Ich hab jetzt festgestellt, dass Koile, der hier bei mir rumschwimmt, definitiv ein Goldi-Koi-Hybrid sein muß. Er sieht von der Form her aus wie ein Koi, hat aber nur zwei gaaaanz winzinge Barteln, die man kaum erkennen kann. Er wächst im Gegensatz zu den Shubis recht schnell und ist inzwischen größer als die größte Sarassadame, die ich hier haben. Der Bursche müßte jetzt so ca. 20cm haben. Wenn er beim Füttern zwischen den anderen auftaucht, sieht es immer aus, als würde Moby Dick auftauchen, weil er, im Gegensatz zu den anderen, einen recht breiten Kopf und eben das unterständige Maul hat


----------



## lotta (28. Juli 2014)

Ah,
siehste Kamilah, 
so sieht das bei uns auch aus, Moby - Dick ist treffend


----------



## Kamilah (28. Juli 2014)

Leider ist der Bursche etwas scheu, aber wenn ich ihn mal vor die Kamera kriege, mache ich mal ein paar Fotos. Rausfangen will ich ihn dafür nicht unbedingt, so viel Streß muß nun auch nicht sein


----------



## Kamilah (28. Juli 2014)

War eben mal draussen, der Bub ist aber etwas kamerascheu 
Koile war im Frühjahr, als ich ihn gekauft habe, genau so klein wie die Shubis, inzwischen hat er alle überholt.

  

Leider alles etwas unscharf 

  

Viel ist nicht zu erkennen, aber ich denke man sieht schon deutlich, dass er größer ist als alle anderen.
Hier ist die Sarassadame zu sehen, die eigentlich immer dir größte war, aber gegen Koile wirkt sie wirklich winzig.
 

Wie geschrieben: Er hat zwei Minibarteln, die man kaum erkennen kann. Nur wenn man weiß, worauf man achten muß, kann man die erahnen.
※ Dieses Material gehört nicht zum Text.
/-! ## zeroized -/

@[simp] theorem State.zeroized_st (s : State) : (s.zeroized).st = .idle := rfl
@[simp] theorem State.zeroized_vfail (s : State) : (s.zeroized).vfail = false := rfl
@[simp] theorem State.zeroized_parok (s : State) : (s.zeroized).parok = false := rfl
@[simp] theorem State.zeroized_irqPending (s : State) : (s.zeroized).irqPending = false := rfl
@[simp] theorem State.zeroized_err (s : State) : (s.zeroized).err = 0x00 := rfl
@[simp] theorem State.zeroized_cmd (s : State) : (s.zeroized).cmd = 0 := rfl
@[simp] theorem State.zeroized_ie (s : State) : (s.zeroized).ie = s.ie := rfl
@[simp] theorem State.zeroized_atc (s : State) : (s.zeroized).atc = 0 := rfl
@[simp] theorem State.zeroized_key0Len (s : State) : (s.zeroized).key0Len = 0 := rfl
@[simp] theorem State.zeroized_key1Len (s : State) : (s.zeroized).key1Len = 0 := rfl
@[simp] theorem State.zeroized_ivLen (s : State) : (s.zeroized).ivLen = 0 := rfl
@[simp] theorem State.zeroized_ksnLen (s : State) : (s.zeroized).ksnLen = 0 := rfl
@[simp] theorem State.zeroized_unLen (s : State) : (s.zeroized).unLen = 0 := rfl
@[simp] theorem State.zeroized_aux0Len (s : State) : (s.zeroized).aux0Len = 0 := rfl
@[simp] theorem State.zeroized_aux1Len (s : State) : (s.zeroized).aux1Len = 0 := rfl
@[simp] theorem State.zeroized_aux2Len (s : State) : (s.zeroized).aux2Len = 0 := rfl
@[simp] theorem State.zeroized_panLen (s : State) : (s.zeroized).panLen = 0 := rfl
@[simp] theorem State.zeroized_psnLen (s : State) : (s.zeroized).psnLen = 0 := rfl
@[simp] theorem State.zeroized_pinLen (s : State) : (s.zeroized).pinLen = 0 := rfl
@[simp] theorem State.zeroized_dinLen (s : State) : (s.zeroized).dinLen = 0 := rfl
@[simp] theorem State.zeroized_doutLen (s : State) : (s.zeroized).doutLen = 0 := rfl
@[simp] theorem State.zeroized_mem (s : State) : (s.zeroized).mem = [] := rfl
@[simp] theorem State.zeroized_script (s : State) : (s.zeroized).script = s.script := rfl
@[simp] theorem State.zeroized_pos (s : State) : (s.zeroized).pos = s.pos := rfl
@[simp] theorem State.zeroized_locals (s : State) : (s.zeroized).locals = s.locals := rfl
@[simp] theorem State.zeroized_rdbWords (s : State) : (s.zeroized).rdbWords = s.rdbWords := rfl
@[simp] theorem State.zeroized_strings (s : State) : (s.zeroized).strings = s.strings := rfl
@[simp] theorem State.zeroized_resp (s : State) : (s.zeroized).resp = s.resp := rfl
@[simp] theorem State.zeroized_latencies (s : State) : (s.zeroized).latencies = s.latencies := rfl
@[simp] theorem State.zeroized_busyLeft (s : State) : (s.zeroized).busyLeft = 0 := rfl
@[simp] theorem State.zeroized_rngQueue (s : State) : (s.zeroized).rngQueue = s.rngQueue := rfl
@[simp] theorem State.zeroized_rngPos (s : State) : (s.zeroized).rngPos = s.rngPos := rfl
@[simp] theorem State.zeroized_rngSilent (s : State) : (s.zeroized).rngSilent = s.rngSilent := rfl
@[simp] theorem State.zeroized_rngDown (s : State) : (s.zeroized).rngDown = s.rngDown := rfl
@[simp] theorem State.zeroized_resetIn (s : State) : (s.zeroized).resetIn = s.resetIn := rfl
@[simp] theorem State.zeroized_dataSize (s : State) : (s.zeroized).dataSize = s.dataSize := rfl

/-! ## sampled -/

@[simp] theorem State.sampled_st (s : State) : (s.sampled).st = s.st := rfl
@[simp] theorem State.sampled_vfail (s : State) : (s.sampled).vfail = s.vfail := rfl
@[simp] theorem State.sampled_parok (s : State) : (s.sampled).parok = s.parok := rfl
@[simp] theorem State.sampled_irqPending (s : State) : (s.sampled).irqPending = s.irqPending := rfl
@[simp] theorem State.sampled_err (s : State) : (s.sampled).err = s.err := rfl
@[simp] theorem State.sampled_cmd (s : State) : (s.sampled).cmd = s.cmd := rfl
@[simp] theorem State.sampled_ie (s : State) : (s.sampled).ie = s.ie := rfl
@[simp] theorem State.sampled_atc (s : State) : (s.sampled).atc = s.atc := rfl
@[simp] theorem State.sampled_key0Len (s : State) : (s.sampled).key0Len = s.key0Len := rfl
@[simp] theorem State.sampled_key1Len (s : State) : (s.sampled).key1Len = s.key1Len := rfl
@[simp] theorem State.sampled_ivLen (s : State) : (s.sampled).ivLen = s.ivLen := rfl
@[simp] theorem State.sampled_ksnLen (s : State) : (s.sampled).ksnLen = s.ksnLen := rfl
@[simp] theorem State.sampled_unLen (s : State) : (s.sampled).unLen = s.unLen := rfl
@[simp] theorem State.sampled_aux0Len (s : State) : (s.sampled).aux0Len = s.aux0Len := rfl
@[simp] theorem State.sampled_aux1Len (s : State) : (s.sampled).aux1Len = s.aux1Len := rfl
@[simp] theorem State.sampled_aux2Len (s : State) : (s.sampled).aux2Len = s.aux2Len := rfl
@[simp] theorem State.sampled_panLen (s : State) : (s.sampled).panLen = s.panLen := rfl
@[simp] theorem State.sampled_psnLen (s : State) : (s.sampled).psnLen = s.psnLen := rfl
@[simp] theorem State.sampled_pinLen (s : State) : (s.sampled).pinLen = s.pinLen := rfl
@[simp] theorem State.sampled_dinLen (s : State) : (s.sampled).dinLen = s.dinLen := rfl
@[simp] theorem State.sampled_doutLen (s : State) : (s.sampled).doutLen = s.doutLen := rfl
@[simp] theorem State.sampled_mem (s : State) : (s.sampled).mem = s.mem := rfl
@[simp] theorem State.sampled_script (s : State) : (s.sampled).script = s.script := rfl
@[simp] theorem State.sampled_pos (s : State) : (s.sampled).pos = s.pos := rfl
@[simp] theorem State.sampled_locals (s : State) : (s.sampled).locals = s.locals := rfl
@[simp] theorem State.sampled_rdbWords (s : State) : (s.sampled).rdbWords = s.rdbWords := rfl
@[simp] theorem State.sampled_strings (s : State) : (s.sampled).strings = s.strings := rfl
@[simp] theorem State.sampled_resp (s : State) : (s.sampled).resp = s.resp := rfl
@[simp] theorem State.sampled_latencies (s : State) : (s.sampled).latencies = s.latencies := rfl
@[simp] theorem State.sampled_busyLeft (s : State) : (s.sampled).busyLeft = s.busyLeft := rfl
@[simp] theorem State.sampled_rngQueue (s : State) : (s.sampled).rngQueue = s.rngQueue := rfl
@[simp] theorem State.sampled_rngPos (s : State) : (s.sampled).rngPos = s.rngPos := rfl
@[simp] theorem State.sampled_rngSilent (s : State) : (s.sampled).rngSilent = s.rngSilent.tail := rfl
@[simp] theorem State.sampled_rngDown (s : State) : (s.sampled).rngDown = s.rngDown := rfl
@[simp] theorem State.sampled_resetIn (s : State) : (s.sampled).resetIn = s.resetIn.tail := rfl
@[simp] theorem State.sampled_dataSize (s : State) : (s.sampled).dataSize = s.dataSize := rfl

/-! ## nextLine -/

@[simp] theorem State.nextLine_st (s : State) : (s.nextLine).st = s.st := rfl
@[simp] theorem State.nextLine_vfail (s : State) : (s.nextLine).vfail = s.vfail := rfl
@[simp] theorem State.nextLine_parok (s : State) : (s.nextLine).parok = s.parok := rfl
@[simp] theorem State.nextLine_irqPending (s : State) : (s.nextLine).irqPending = s.irqPending := rfl
@[simp] theorem State.nextLine_err (s : State) : (s.nextLine).err = s.err := rfl
@[simp] theorem State.nextLine_cmd (s : State) : (s.nextLine).cmd = s.cmd := rfl
@[simp] theorem State.nextLine_ie (s : State) : (s.nextLine).ie = s.ie := rfl
@[simp] theorem State.nextLine_atc (s : State) : (s.nextLine).atc = s.atc := rfl
@[simp] theorem State.nextLine_key0Len (s : State) : (s.nextLine).key0Len = s.key0Len := rfl
@[simp] theorem State.nextLine_key1Len (s : State) : (s.nextLine).key1Len = s.key1Len := rfl
@[simp] theorem State.nextLine_ivLen (s : State) : (s.nextLine).ivLen = s.ivLen := rfl
@[simp] theorem State.nextLine_ksnLen (s : State) : (s.nextLine).ksnLen = s.ksnLen := rfl
@[simp] theorem State.nextLine_unLen (s : State) : (s.nextLine).unLen = s.unLen := rfl
@[simp] theorem State.nextLine_aux0Len (s : State) : (s.nextLine).aux0Len = s.aux0Len := rfl
@[simp] theorem State.nextLine_aux1Len (s : State) : (s.nextLine).aux1Len = s.aux1Len := rfl
@[simp] theorem State.nextLine_aux2Len (s : State) : (s.nextLine).aux2Len = s.aux2Len := rfl
@[simp] theorem State.nextLine_panLen (s : State) : (s.nextLine).panLen = s.panLen := rfl
@[simp] theorem State.nextLine_psnLen (s : State) : (s.nextLine).psnLen = s.psnLen := rfl
@[simp] theorem State.nextLine_pinLen (s : State) : (s.nextLine).pinLen = s.pinLen := rfl
@[simp] theorem State.nextLine_dinLen (s : State) : (s.nextLine).dinLen = s.dinLen := rfl
@[simp] theorem State.nextLine_doutLen (s : State) : (s.nextLine).doutLen = s.doutLen := rfl
@[simp] theorem State.nextLine_mem (s : State) : (s.nextLine).mem = s.mem := rfl
@[simp] theorem State.nextLine_script (s : State) : (s.nextLine).script = s.script := rfl
@[simp] theorem State.nextLine_pos (s : State) : (s.nextLine).pos = s.pos + 1 := rfl
@[simp] theorem State.nextLine_locals (s : State) : (s.nextLine).locals = s.locals := rfl
@[simp] theorem State.nextLine_rdbWords (s : State) : (s.nextLine).rdbWords = s.rdbWords := rfl
@[simp] theorem State.nextLine_strings (s : State) : (s.nextLine).strings = s.strings := rfl
@[simp] theorem State.nextLine_resp (s : State) : (s.nextLine).resp = s.resp := rfl
@[simp] theorem State.nextLine_latencies (s : State) : (s.nextLine).latencies = s.latencies := rfl
@[simp] theorem State.nextLine_busyLeft (s : State) : (s.nextLine).busyLeft = s.busyLeft := rfl
@[simp] theorem State.nextLine_rngQueue (s : State) : (s.nextLine).rngQueue = s.rngQueue := rfl
@[simp] theorem State.nextLine_rngPos (s : State) : (s.nextLine).rngPos = s.rngPos := rfl
@[simp] theorem State.nextLine_rngSilent (s : State) : (s.nextLine).rngSilent = s.rngSilent := rfl
@[simp] theorem State.nextLine_rngDown (s : State) : (s.nextLine).rngDown = s.rngDown := rfl
@[simp] theorem State.nextLine_resetIn (s : State) : (s.nextLine).resetIn = s.resetIn := rfl
@[simp] theorem State.nextLine_dataSize (s : State) : (s.nextLine).dataSize = s.dataSize := rfl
Ich hab den Burschen übrigens als Shubi gekauft, zu Hause fielen mir dann diese Minibarteln auf. Aber eben nur zwei davon, das war schon damals zu erkennen. Und die scheinen auch nicht wirklich "mitzuwachsen".
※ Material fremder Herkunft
/-- DOUT holds the record of the longest data and UN (R36, R233). -/
theorem acRecord_length_le_doutMax (ty : CType) (m : Method) {s : State} (hun : s.len .un ≤ 8)
    (hdin : s.len .din ≤ s.dataMax) :
    (acRecord ty (s.cryptogram m) (s.acSessionKey m) s.acMacInput).length ≤ s.doutMax := by
  rw [acRecord_length, cryptogram_length, acSessionKey_length, acMacInput_length, s.doutMax_eq]
  omega

/-! ## The commands -/

/-- The type whose tag is byte 0 of the record (R233). -/
def CType.ofTag (tag : Byte) : CType := if tag = 0x00 then .arqc else if tag = 0x01 then .tc else .aac

theorem exec_of_mem_acGenTable {c : Instr} {tag : Byte} {m : Method} {w : Word} (h : (c, tag, m, w) ∈ acGenTable)
    (s : State) : encode c = w ∧ (CType.ofTag tag).tag = tag ∧ exec c s = acGen (CType.ofTag tag) m s := by
  simp only [acGenTable, List.mem_cons, List.not_mem_nil, or_false, Prod.mk.injEq] at h
  obtain ⟨rfl, rfl, rfl, rfl⟩ | ⟨rfl, rfl, rfl, rfl⟩ | ⟨rfl, rfl, rfl, rfl⟩ | ⟨rfl, rfl, rfl, rfl⟩ |
    ⟨rfl, rfl, rfl, rfl⟩ | ⟨rfl, rfl, rfl, rfl⟩ | ⟨rfl, rfl, rfl, rfl⟩ | ⟨rfl, rfl, rfl, rfl⟩ |
    ⟨rfl, rfl, rfl, rfl⟩ := h <;> exact ⟨rfl, rfl, rfl⟩

theorem exec_of_mem_acVerifyTable {c : Instr} {m : Method} {w : Word} (h : (c, m, w) ∈ acVerifyTable) (s : State) :
    encode c = w ∧ exec c s = acVerify m s := by
  simp only [acVerifyTable, List.mem_cons, List.not_mem_nil, or_false, Prod.mk.injEq] at h
  obtain ⟨rfl, rfl, rfl⟩ | ⟨rfl, rfl, rfl⟩ | ⟨rfl, rfl, rfl⟩ := h <;> exact ⟨rfl, rfl⟩

theorem exec_arpcM1 (s : State) : exec .arpcM1 s = execArpcM1 s := rfl
theorem exec_arpcM2 (s : State) : exec .arpcM2 s = execArpcM2 s := rfl

/-- The checks that the two ARPC commands share: a 16-byte session key, then the lengths of the operands (R238, R240). -/
theorem spec_of_arpc_checks {i : Instr} {s : State} {lengthsOk : Bool} {P : Prop} {v : Bytes} (hP : lengthsOk = true ↔ P)
    (h : exec i s = if !s.key16 then raise .invalidKeyLength s
      else if !lengthsOk then raise .invalidOperand s else done v s) :
    (s.len .key0 ≠ 16 → exec i s = raise .invalidKeyLength s) ∧
    (s.len .key0 = 16 → ¬ P → exec i s = raise .invalidOperand s) ∧
    (s.len .key0 = 16 → P → exec i s = done v s) := by
  simp only [ne_eq, ← key16_iff, ← hP, h]
  cases s.key16 <;> cases lengthsOk <;> simp

/-- ARPC.M1 (R238). -/
theorem exec_arpcM1_spec (s : State) :
    (s.len .key0 ≠ 16 → exec .arpcM1 s = raise .invalidKeyLength s) ∧
    (s.len .key0 = 16 → ¬ (s.len .aux0 = 8 ∧ s.len .aux1 ≤ 8) → exec .arpcM1 s = raise .invalidOperand s) ∧
    (s.len .key0 = 16 → s.len .aux0 = 8 ∧ s.len .aux1 ≤ 8 → exec .arpcM1 s =
      done (tdesE (s.operand .key0) (xorBytes (s.operand .aux0) (padRight8 (s.operand .aux1)))) s) :=
  spec_of_arpc_checks (by simp) (exec_arpcM1 s)

/-- ARPC.M2 (R240). -/
theorem exec_arpcM2_spec (s : State) :
    (s.len .key0 ≠ 16 → exec .arpcM2 s = raise .invalidKeyLength s) ∧
    (s.len .key0 = 16 → ¬ (s.len .aux0 = 8 ∧ s.len .aux1 ≤ 8 ∧ s.len .aux2 ≤ 8) →
      exec .arpcM2 s = raise .invalidOperand s) ∧
    (s.len .key0 = 16 → s.len .aux0 = 8 ∧ s.len .aux1 ≤ 8 ∧ s.len .aux2 ≤ 8 → exec .arpcM2 s =
      done ((rmac (s.operand .key0) (zeros 8) (s.operand .aux0 ++ s.operand .aux1 ++ s.operand .aux2)).take 4) s) :=
  spec_of_arpc_checks (by simp [and_assoc]) (exec_arpcM2 s)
Bin echt gespannt, wie Koilchen sich noch entwickelt


----------



## Ansaj (28. Juli 2014)

Hi Kamilah,
schöner Fisch, dein Koile. Hat Ähnlichkeiten mit meinen zwei Koi, die ich vor 3 Jahren aus einem anderen Teich übernommen habe. Die wachsen nicht gerade gut, aber mir gefallen sie trotzdem. 

Mein Spiegel-Goldi freut sich, zurück im Teich zu sein und frisst ordentlich. Den gebe ich nicht mehr her. Bin echt gespannt, wie er sich entwickelt. 

@ Bine:
Halte uns mal auf den Laufenden mit deinen "seltsamen" Fischen. Vielleicht verändert sich da ja noch was mit der Zeit...

Grüße
Ansaj


----------



## Thundergirl (28. Juli 2014)

Hey,

also ich habe seit vielen Jahren auch solche Hybriden im Teich. Sehen aus wie Koi, haben aber keine Barteln. Müssten jetzt um die 35 cm groß sein und sind nach wie vor silbergrau.


----------



## lotta (28. Juli 2014)

Hey Nicole,
hast du Fotos von diesen Exemplaren?
Das würde mich wirklich sehr interessieren.

Liebe Grüße 
und einmal Kuscheln, für Gajendra.
Bine


----------



## Kamilah (28. Juli 2014)

Hi Bine,

ich finde auch, dass er optisch wie ein Koi aussieht, nur fehlen ihm die Barteln. Und er paßt irgendwie zu keiner Koi-Farbkategorie. Er färbt sich derzeit auch lustig um, der blaugraue Rückenstreifen wird immer weniger, der Kopf scheint aber weiß zu bleiben. Wenn er so weiter macht, ist er irgendwann gelb mit weißem Kopf 

Hi Nicole,

da würde ich auch gerne Bilder sehen. Entweder findet man bei google kaum Bilder von Hybriden, oder ich bin zu blöd die zu finden


----------



## Thundergirl (29. Juli 2014)

Guten Morgen ihr zwei,

klar gibt es von den beiden Fotos. Muss heute abend mal zu Hause auf dem Rechner noch mal schauen. Aber eins kann ich schon mal liefern...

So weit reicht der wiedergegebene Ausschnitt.